I have a custom Petting Zoo parallel env which worked fine until i add some action mask.
I follow the action_masking tutorial and try to implement action masking in this way (in a different class from the Env) :
def compute_action_mask(self) -> np.array:
"""Return the action mask"""
current_state = self.get_current_state()
if current_state == "g":
if self.consecutive_durations["g"] < self.env.min_green_time:
action_mask = np.array([1, 0, 0], dtype=np.int8)
else:
action_mask = np.array([1, 1, 0], dtype=np.int8)
elif current_state == "y":
if self.consecutive_durations["y"] < self.env.yellow_time:
action_mask = np.array([0, 1, 0], dtype=np.int8)

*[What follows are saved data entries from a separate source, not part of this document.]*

/-- One entry of the path table or the spill area (R242, R243, R246). -/
structure Path where
  pc : DWord := 0
  member : LaneMask := 0
  exm : LaneMask := 0
  state : PathState := .ready
  join : Option DWord := none
  parent : Option Nat := none
  kind : ScopeKind := .none
  /-- the fault record the path is parked on (R330) -/
  parked : Option Nat := none
  /-- the path has a cause that still waits for room in the fault queue (R328) -/
  causeWaits : Bool := false
  /-- the BLOCK instruction it waits in, and since which cycle (R189, R397) -/
  wait : Option Wait := none
  waitSince : Nat := 0
  /-- when it last sent a probe in this wait (R397) -/
  probedAt : Option Nat := none
  /-- first cycle in which it may issue after a control transfer (R81) -/
  notBefore : Nat := 0
  /-- a YIELD keeps it from issuing until these entries have issued (R95) -/
  yields : List Nat := []
  /-- a requested hold and its halt cause, and the code of a BKPT that asks for it (R96, R419) -/
  holdAsked : Option Nat := none
  holdId : Nat := 0
  /-- hold again after one instruction (R419, action 4) -/
  stepping : Bool := false
  /-- state to which a release returns the path -/
  heldState : PathState := .ready
  /-- order of spilling: a smaller stamp has been spilled longer (R244) -/
  spilledAt : Nat := 0
  /-- the table index that a spilled path had last (R410) -/
  index : Nat := 0
  /-- first cycle in which it may try a BLOCK instruction again whose unit another path has taken (R238) -/
  retryAt : Nat := 0
  deriving DecidableEq, Repr, Inhabited

/-- A row of the register file that serves a vector name: its row number and its words (R248, R249). -/
structure VRow where
  row : Nat := 0
  lanes : Vector Word 64 := Vector.replicate 64 0
  deriving DecidableEq, Repr, Inhabited

/-- A hardware loop counter (R90, R93). -/
structure LoopCtr where
  count : Word := 0
  start : DWord := 0
  len : BitVec 11 := 0
  active : Bool := false
  deriving DecidableEq, Repr, Inhabited

/-- What a result that is not yet readable will write, with the value that stands before it (R30, R31). -/
inductive PendTarget where
  | scalar (n : Nat) (old : Word)
  | cm (mask old : DWord)
  | exm (path : Nat) (old : LaneMask)
  | vec (n : Nat) (old : Option VRow)
  | pred (n : Nat) (old : LaneMask)
  deriving DecidableEq, Repr, Inhabited

/-- A pending write: readable from cycle `ready` on. -/
structure Pending where
  target : PendTarget
  ready : Nat
  deriving DecidableEq, Repr, Inhabited

/-- The record of an idempotent region (R106). -/
structure Region where
  pc : DWord := 0
  member : LaneMask := 0
  exm : LaneMask := 0
  entry : Nat := 0
  mode : Word := 0
  fpsf : Word := 0
  loops : Vector LoopCtr 3 := Vector.replicate 3 {}
  restarted : Bool := false
  /-- the joined entries that stood at the IDEMB -/
  olds : List Nat := []
  deriving DecidableEq, Repr, Inhabited

/-- The trap registers of R318. -/
structure TrapRegs where
  xpc : DWord := 0
  xinst : Word := 0
  xmask : LaneMask := 0
  xcause : Word := 0
  xpath : BitVec 3 := 0
  xmode : Word := 0x0003000F
  deriving DecidableEq, Repr, Inhabited

/-- The user handler a group is in (R319, R321): the trapped path, its recorded masks, and the group's other paths. -/
structure InHandler where
  path : Nat := 0
  others : List Nat := []
  member : LaneMask := 0
  exm : LaneMask := 0
  deriving DecidableEq, Repr, Inhabited

/-- A cause that is to become a fault record (R324, R327, R328). -/
structure FaultCause where
  cause : Word := 0
  task : Nat := 0
  vaddr : DWord := 0
  pc : DWord := 0
  inst : Word := 0
  tile : Nat := 0x7F
  group : Nat := 0
  path : Nat := 0
  lane : Nat := 0
  mask : LaneMask := 0
  sysh : Bool := false
  restart : Bool := false
  unattr : Bool := false
  copy : Option Nat := none
  fetch : Bool := false
  write : Bool := false
  replay : Bool := false
  paddr : DWord := 0
  /-- admission number of the group and number of the path it parks -/
  owner : Option (Nat × Nat) := none
  deriving DecidableEq, Repr, Inhabited

/-- One group of W lanes (R234 to R255). -/
structure Group where
  live : Bool := false
  /-- admission sequence number (R240) -/
  seq : Nat := 0
  part : Nat := 0
  task : Nat := 0
  team : Nat := 0
  cluster : Nat := 0
  member : Nat := 0
  index : Nat := 0
  tile : Nat := 0
  pipe : Nat := 0
  slot : Nat := 0
  width : Width := .w16
  floor : Nat := 1
  peak : Nat := 48
  maxHeld : Nat := 0
  turn : Bool := false
  /-- YIELD: passed over at the next choice (R95) -/
  yielded : Bool := false
  /-- not ready because a destination row cannot be allocated (R239), and what it needs: marked names, destinations -/
  rowWait : Bool := false
  rowWant : List Nat × List Nat := ([], [])
  /-- the instruction word being issued -/
  ir : Word := 0
  /-- the instruction being issued has set UNMAPPED, which was clear: a fault takes it back (R251, R323) -/
  gapNew : Bool := false
  /-- first cycle in which the group may issue (R29, R238) -/
  clk : Nat := 0
  /-- the instruction in progress: its first and last cycle, path, address (R238, R405) -/
  busyFrom : Nat := 0
  busyTo : Nat := 0
  busyPath : Nat := 0
  busyPc : DWord := 0
  /-- EXM of the path when it issued (R406) -/
  busyExm : LaneMask := 0
  /-- cycle up to which `clk` waits for a control transfer, a stall count or a refill (R405) -/
  fetchUntil : Nat := 0
  stallUntil : Nat := 0
  /-- the table entry that was refilled last (R405) -/
  refilled : Nat := 0
  /-- the path that issues now (R241): a path number -/
  cur : Nat := 0
  /-- the path that issued last -/
  last : Nat := 7
  paths : Vector (Option Path) 72 := Vector.replicate 72 none
  spills : Nat := 0
  /-- spill positions that refills and exchanges have read since the group last issued (R342, R343) -/
  spillsRead : List Nat := []
  /-- lines of the local store taken for the spill area so far (R246) -/
  lines : Nat := 0
  s : Vector Word 64 := Vector.replicate 64 0
  v : Vector (Option VRow) 48 := Vector.replicate 48 none
  p : Vector LaneMask 12 := Vector.replicate 12 0
  cm : DWord := 0
  loops : Vector LoopCtr 3 := Vector.replicate 3 {}
  mode : Word := 0x0003000F
  fpsf : Word := 0
  gstat : Word := 0
  cpyst : Word := 0
  cpyfseq : Word := 0
  seed : DWord := 0
  laneCtr : Vector Word 64 := Vector.replicate 64 0
  scalarCtr : Word := 0
  x : TrapRegs := {}
  handler : Option InHandler := none
  region : Option Region := none
  pending : List Pending := []
  /-- copies issued since the last BATCH (R180, R181) -/
  openCopies : List Nat := []
  /-- closed batches that are not complete: sequence number and copies (R181) -/
  batches : List (Nat × List Nat) := []
  batchSeq : Word := 0
  /-- failed batches recorded since CPYST was last cleared (R182, R432) -/
  failedBatches : List Nat := []
  /-- failed copies of batches that are not complete: copy, status, key slot (R183) -/
  copyBad : List (Nat × Nat × Nat) := []
  /-- MFILL progress (R216) -/
  fillDone : LaneMask := 0
  /-- station and cycle of the last operation on each virtual slot (R226) -/
  ttLast : List (Nat × (Nat × Nat)) := []
  /-- arrival at the open team and cluster phase: phase number, and whether by BARARV (R156, R230, R348) -/
  teamArrived : Option (Nat × Bool) := none
  clusterArrived : Option (Nat × Bool) := none
  /-- operand collector of a group that issues alone (R196): slices per lane -/
  collector : Option (List (List Word)) := none
  /-- an idempotent restart and its record wait for the copies of the group (R345) -/
  restarting : Option FaultCause := none
  deriving DecidableEq, Repr, Inhabited

/-! ## Teams (R256, R191 to R207) -/

/-- State of a future (R207). -/
inductive FutureState where
  | free | pending | done | faulted | cancelled | overflow
  deriving DecidableEq, Repr, Inhabited

/-- One entry of a team's future table (R207, R353, R363). -/
structure Future where
  gen : Nat := 1
  state : FutureState := .free
  word : Word := 0
  jobs : Nat := 0
  firstBad : Nat := 0
  deriving DecidableEq, Repr, Inhabited

/-- The decoded format block of a K-step (R194). -/
structure FormatBlock where
  orgRow : Nat := 0
  orgCol : Nat := 0
  n : Nat := 1
  fmtA : Nat := 0
  fmtB : Nat := 0
  bOff : Nat := 0
  bStr : Nat := 0
  aHdr : Nat := 0
  bHdr : Nat := 0
  deriving DecidableEq, Repr, Inhabited

/-- The decoded drain descriptor (R201). -/
structure DrainDesc where
  orgRow : Nat := 0
  orgCol : Nat := 0
  rows : Nat := 1
  cols : Nat := 1
  orm : Nat := 0
  ofmt : Nat := 0
  act : Nat := 0
  icls : Bool := false
  clr : Bool := false
  hasB : Bool := false
  hasC : Bool := false
  hasR : Bool := false
  dst : Nat := 0
  pitch : Nat := 0
  rsc : Nat := 0
  csc : Nat := 0
  bias : Nat := 0
  deriving DecidableEq, Repr, Inhabited

/-- What the engine queue of a context holds (R197). `rows` pairs an accumulator row with its A slice. -/
inductive MatKind where
  | kstep (zero sparse : Bool) (fb : FormatBlock) (rows : List (Nat × List Word))
  | drainMem (d : DrainDesc)
  | drainReg (d : DrainDesc) (group : Nat) (path : Nat) (lanes : List (Nat × Nat))
  | tld (t : Nat) (col int : Bool) (q : Nat) (vals : List (Nat × Word))
  | tst (t : Nat) (col int : Bool) (q : Nat) (group : Nat) (path : Nat) (lanes : List Nat)
  | torg (t : Nat) (r c : Nat)
  | tzero (t : Nat)
  | tzeroAll
  deriving DecidableEq, Repr, Inhabited

/-- A queued matrix operation with its order number. -/
structure MatOp where
  seq : Nat
  kind : MatKind
  /-- the scratchpad at issue: a byte written since then reads as its old or its new value (R199) -/
  seen : List Host.Cell := []
  deriving DecidableEq, Repr, Inhabited

/-- An arrival at the gang rendezvous latch (R193). -/
structure GangArrival where
  group : Nat := 0
  path : Nat := 0
  word : Word := 0
  block : DWord := 0
  rank : Nat := 0
  active : LaneMask := 0
  slices : List (List Word) := []
  deriving DecidableEq, Repr, Inhabited

/-- One entry of a team's write buffer: a 128-byte line and the bytes stored in it (R298). -/
structure BufLine where
  line : Nat := 0
  host : Bool := false
  bytes : List Host.Cell := []
  since : Nat := 0
  /-- groups that wrote it -/
  writers : List Nat := []
  deriving DecidableEq, Repr, Inhabited

/-- One team (R256). -/
structure Team where
  id : Nat := 0
  part : Nat := 0
  task : Nat := 0
  cluster : Nat := 0
  member : Nat := 0
  tile : Nat := 0
  ctx : Nat := 0
  groups : Nat := 1
  exited : List Nat := []
  scr : Nat := 0
  scratch : List Host.Cell := []
  /-- write buffer, oldest entry first (R298) -/
  wbuf : List BufLine := []
  /-- L1 share: line and the 128 bytes it was filled with (R297) -/
  l1 : List (Nat × List Byte) := []
  /-- spill lines of its groups whose taking the L1 share has already seen (R246) -/
  linesSeen : List (Nat × Nat) := []
  futures : Vector Future 64 := Vector.replicate 64 {}
  gang : Word := 0
  latch : List GangArrival := []
  gangCollector : Option (List (Nat × List Word)) := none
  /-- accumulator bank: element 128 * row + column, unlisted elements are zero (R66, R67) -/
  acc : List (Nat × BitVec 40) := []
  msf : Word := 0
  origins : Vector (Nat × Nat) 8 := Vector.replicate 8 (0, 0)
  spStep : Nat := 0
  matQueue : List MatOp := []
  matSeq : Nat := 0
  /-- a consumed uncorrectable error awaits MMWAIT, DRAIN, TLD or TST: its storage kind (R200, R343) -/
  matPoisoned : Option Nat := none
  phase : Nat := 0
  arrived : List Nat := []
  /-- cluster barrier: phase and the groups of this team that have arrived (R156, R230) -/
  cphase : Nat := 0
  carrived : List Nat := []
  /-- tiles of its cluster, in member order (R235) -/
  tiles : List Nat := []
  beats : Nat := 0
  draining : Bool := false
  preempt : Bool := false
  /-- flushed for a restart once its copies have ended (R286) -/
  flushing : Bool := false
  /-- retired beats at the last beat on the core, per R425 -/
  lastBeat : Nat := 0
  /-- it has retired beats on the core it is on (R425, R426) -/
  ran : Bool := false
  deriving DecidableEq, Repr, Inhabited

/-! ## Tasks and partitions (R262 to R289, R326 to R332, R438 to R441) -/

/-- A task record (R262). -/
structure TaskRecord where
  entry : DWord := 0
  args : DWord := 0
  stack : Bool := false
  ccols : Nat := 0
  crows : Nat := 0
  clus : Bool := false
  prio : Nat := 0
  cancd : Bool := false
  scang : Bool := false
  idem : Bool := false
  vers : Bool := false
  groups : Nat := 1
  wcode : Nat := 0
  scr : Nat := 0
  floor : Nat := 1
  peak : Nat := 48
  branch : Nat := 0
  beats : Nat := 0
  tblist : DWord := 0
  foot : DWord := 0
  handler : DWord := 0
  parent : Nat := 0
  deriving DecidableEq, Repr, Inhabited

/-- Which launch made a task (R326, R281, R285). -/
inductive TaskKind where
  | user | consumer (mould tile : Nat) | unveil | system
  deriving DecidableEq, Repr, Inhabited

/-- Where a task stands. -/
inductive TaskStatus where
  | queued      -- accepted, held back by its buffers or its footprint
  | eligible    -- may be dispatched
  | running     -- some cluster placed
  | ended       -- its last group has exited, or it was killed
  deriving DecidableEq, Repr, Inhabited

/-- One task of a partition. -/
structure Task where
  part : Nat := 0
  id : Nat := 0
  record : TaskRecord := {}
  kind : TaskKind := .user
  priv : Bool := false
  clusters : Nat := 1
  placed : Nat := 0
  status : TaskStatus := .queued
  killed : Bool := false
  /-- tile of the launching group and tiles of its cluster (R266) -/
  fromTile : Option Nat := none
  fromCluster : List Nat := []
  inputs : List Nat := []
  outputs : List Nat := []
  since : Nat := 0
  boost : Nat := 0
  headSince : Option Nat := none
  /-- it has stood at the head long enough: the partition dispatches nothing else (R268) -/
  holds : Bool := false
  version : Option Nat := none
  vearly : Bool := false
  versioned : Bool := false
  dispatchSeq : Nat := 0
  /-- killed, cancelled or pre-empted by a flush: its groups issue nothing and it ends when its copies have (R184, R283) -/
  dying : Bool := false
  /-- dying by a cancellation or the deadline, whose tasks are flushed together (R213, R283) -/
  cancelled : Bool := false
  /-- complete in the sense of R212 -/
  complete : Bool := false
  /-- clusters that a flush-and-restart places again, by number (R259, R286) -/
  redo : List Nat := []
  /-- cores with retired beats, for R425 -/
  cores : List (Nat × Nat) := []
  deriving DecidableEq, Repr, Inhabited

/-- A footprinted submission in the dependence unit (R272): a task, or a job named by engine, partition and ordinal. -/
structure Submission where
  task : Option Nat := none
  job : Option (Nat × Nat) := none
  reads : List (Nat × Nat) := []
  writes : List (Nat × Nat) := []
  edges : List Nat := []
  num : Nat := 0
  deriving DecidableEq, Repr, Inhabited

/-- A Quarry pool (R277 to R279): free lists per slice and the allocated blocks with their branches. -/
structure Pool where
  enabled : Bool := false
  base : DWord := 0
  count : Nat := 0
  log : Nat := 6
  cancel : Bool := false
  free : List (Nat × List Nat) := []
  alloc : List (Nat × Nat) := []
  deriving DecidableEq, Repr, Inhabited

elif self.consecutive_durations["y"] == self.env.yellow_time:
action_mask = np.array([0, 0, 1], dtype=np.int8)
else:
if self.consecutive_durations["r"] >= self.env.max_red_time:
action_mask = np.array([1, 0, 0], dtype=np.int8)
else:
action_mask = np.array([1, 0, 1], dtype=np.int8)
return action_mask
And now my observations dict follows the structure (in the Env class) :
def _compute_observations(self) -> dict:
""" Compute and return the observations
Returns:
observations (dict): dict of the form {id_agent: {'observation' : [], 'action_mask' : []}}
"""
observations = {}
for id_agent, agent in self.dict_feux.items():
observations[id_agent] = {
"observation" : agent.compute_observation(),
"action_mask" : agent.compute_action_mask()
}
return observations
But when I tested this env (firstly converted into aec env) with the api_test
method of petting zoo (because it seems that the parallel_api_test
does not look at action masks), I have the following error :
AssertionError: Out of bounds observation: {'observation': array([ 0. , 13.9], dtype=float32), 'action_mask': array([1, 0, 1], dtype=int8)}
My current observation space :
def observation_space(self) -> spaces.Box:
"""Return the observation space."""
return spaces.Box(
low=0,
high=100,
shape=(2,),
dtype=np.float32
)
If I understand this error, I should change my observation space. But how to change it to match the add of the action masking ?
Thank you in advance